28 April 2014
Head of developmental biology group, University of SouthamptonAppeared in BioNews 751
Preparing for pregnancy is important. Timing when to have a family is hard enough for a woman with the conflicting needs of modern life, fitting around her career aspirations and those of her partner.
Biology also comes into the equation, of course. Delaying pregnancy can be a problem since decreased fertility coincides with increasing age and with it the risk of abnormal chromosome segregation (aneuploidy) in eggs and early embryos. Moreover, the woman's health can be critical since it is known that high body mass index and obesity reduces fertility.
Preparing for pregnancy has even added responsibility beyond fertility. Increasing evidence, mainly from animal studies, suggests that eggs and very early embryos in the first few days after conception can be particularly sensitive to their environment with lifetime consequences including risk of diseases into adulthood, and that's what I want to talk about here.
Our studies in rodents show that what a mother eats during this short time window from conception up to before implantation can be 'sensed' by the early embryo which uses this information to adjust how it develops.
If the diet is low in protein, this changes the composition of the uterine fluids that the embryo is bathed in. The embryo has sensing mechanisms that can tell it if maternal nutrients are low and is capable of adapting how it develops to compensate for nutrient deficiencies, a way of protecting itself even if the mother's diet is poor. Our work suggests that low levels of key amino acids and insulin may be factors the embryo monitors within its mother.
The embryo can be ingenious in how it responds. Poor nutrients result in activation of signalling pathways that promote the development and function of those cell lineages that make the placenta, both the main placenta and the yolk sac (an additional organ used to absorb maternal nutrients for pregnancy).
These compensatory responses include increased proliferation of these lineages and the capacity of the cells to capture and take up more nutrients, a process called endocytosis. This is a fascinating dialogue going on between mother and embryo. The embryo has its own agenda for survival; if the mother doesn't eat enough to sustain growth and development for pregnancy, it will just go out and take more, 'without asking'.
It makes sense that these decisions by the embryo to compensate maternal nutrition are made early on, as this allows for construction of the most optimal placental system for nutrient delivery dependent upon the circumstances experienced at the time - just as it is wise to have a finalised blueprint for an office block before you start building it!
Also, it seems sensible that the decisions made by the early embryo are stuck to. We find that the cellular changes responsible for increased nutrient capture by the embryo are heritable throughout gestation; there is therefore a 'memory' of the environment experienced before implantation that protects the embryo thereafter.
Whilst this all sounds like a sensible developmental strategy, there is a sting in the tail, a price to pay. From our rodent models we find that a poor maternal diet just during those few days between conception and implantation - and with a normal diet thereafter - the offspring develop metabolic and cardiovascular disease markers (high blood pressure, excessive body fat, for example) and dysfunctional behaviour.
Why is this happening? This is likely caused by developing a metabolism designed for a frugal environment with emphasis on nutrient storage whenever possible as would have been 'predicted' by the embryo from its mother's poor nutrition around the time of conception. However, this would be an unsuitable physiological state if entering a postnatal world with nutrients aplenty, a maladaptation prone to increase disease risk, and an evolutionary trade-off for early protection provided during development.
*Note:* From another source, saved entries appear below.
-- ==== Sys2Proof/Machine/Flags.lean ====
section
/-! DEFINITION. The sticky flags of FLG (R81) and the flag rules of the integer instructions (R149). The rules
of the floating-point flags stand beside their encodings in FpCore. -/

namespace Sys2Proof.Machine

namespace Flag
def invalid : Nat := 1
def divzero : Nat := 2
def overflow : Nat := 4
def underflow : Nat := 8
def inexact : Nat := 16
def saturated : Nat := 32
end Flag

/-- A value with the flags its computation raises. -/
structure Flagged (α : Type) where
  val   : α
  flags : Nat
  deriving DecidableEq, Repr

/-- The union of two flag sets. -/
def orFlags (a b : Nat) : Nat := a ||| b

/-- X(v): the operand read under TY (R149). -/
def readTy (ty : IntTy) (v : Word) : Int :=
  match ty with
  | .s32 => sval v
  | .n32 => (uval v : Int)

/-- Fit(v): the value clamped to the range of TY (R149). -/
def fitInt (ty : IntTy) (v : Int) : Int :=
  match ty with
  | .s32 => max (-2147483648) (min v 2147483647)
  | .n32 => max 0 (min v 4294967295)

/-- Res(v): wrapped, or clamped with SATURATED where the clamp changed the value (R149). -/
def resInt (ty : IntTy) (sat : Bool) (v : Int) : Flagged Word :=
  if sat then
    { val := wrap32 (fitInt ty v), flags := if fitInt ty v = v then 0 else Flag.saturated }
  else { val := wrap32 v, flags := 0 }

/-- A flagged result written to a register, its flags raised. -/
def Thread.putFlagged (th : Thread) (r : Reg) (x : Flagged Word) : Thread :=
  (th.setReg r.toNat x.val).raise x.flags

/-- A flagged result written to a pair, its flags raised. -/
def Thread.putFlaggedPair (th : Thread) (r : Reg) (x : Flagged DWord) : Thread :=
  (th.setPair r.toNat x.val).raise x.flags

/-- Integer comparison under CC (R131, R154). -/
def ccHolds (cc : Cc) (a b : Int) : Bool :=
  match cc with
  | .eq => decide (a = b)
  | .ne => decide (a ≠ b)
  | .lt => decide (a < b)
  | .le => decide (a ≤ b)
  | .gt => decide (a > b)
  | .ge => decide (a ≥ b)

end Sys2Proof.Machine
end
Do these memories and legacy of embryo environment have any relevance to humans? We believe they do. Similar nutritional study designs in sheep also indicate adverse adult cardiovascular, metabolic and behavioural consequences may derive from the environment around the time of conception. And historically, people conceived near to the end of the five-month famine in Amsterdam in the second world war showed a comparable disease risk in later life.
There is also some evidence from children conceived via IVF that the conditions and composition of the embryo culture medium can influence early postnatal growth rates and increase the risk of cardiometabolic dysfunction.
All of these suggestions of early 'programming' of health also relate to wider epidemiological studies, particularly from Professor David Barker and colleagues, showing the major risk for acquiring metabolic and cardiovascular disease in later life is not so much your adult lifestyle but by your birth weight.
The early embryo development may 'interrogate' the maternal environment not just for nutritional factors but also for other criteria. Our mouse studies show that maternal sickness (equivalent to a relatively mild systemic bacterial infection) at the time of conception also changes how the embryo develops and alters adult phenotype.
Here, however, there is no enduring consequence for cardiovascular health; rather, the offspring's innate immune system becomes suppressed. This, we think, may be a mechanism to optimise the functioning of the immune system in a world 'predicted' by the embryo to be pathogen-rich and where protection against autoimmune disease is an advantage.
These early sensing mechanisms by the embryo before implantation occur before a woman would even know she is pregnant. Conditions during development can help determine your metabolism for life, a sobering message.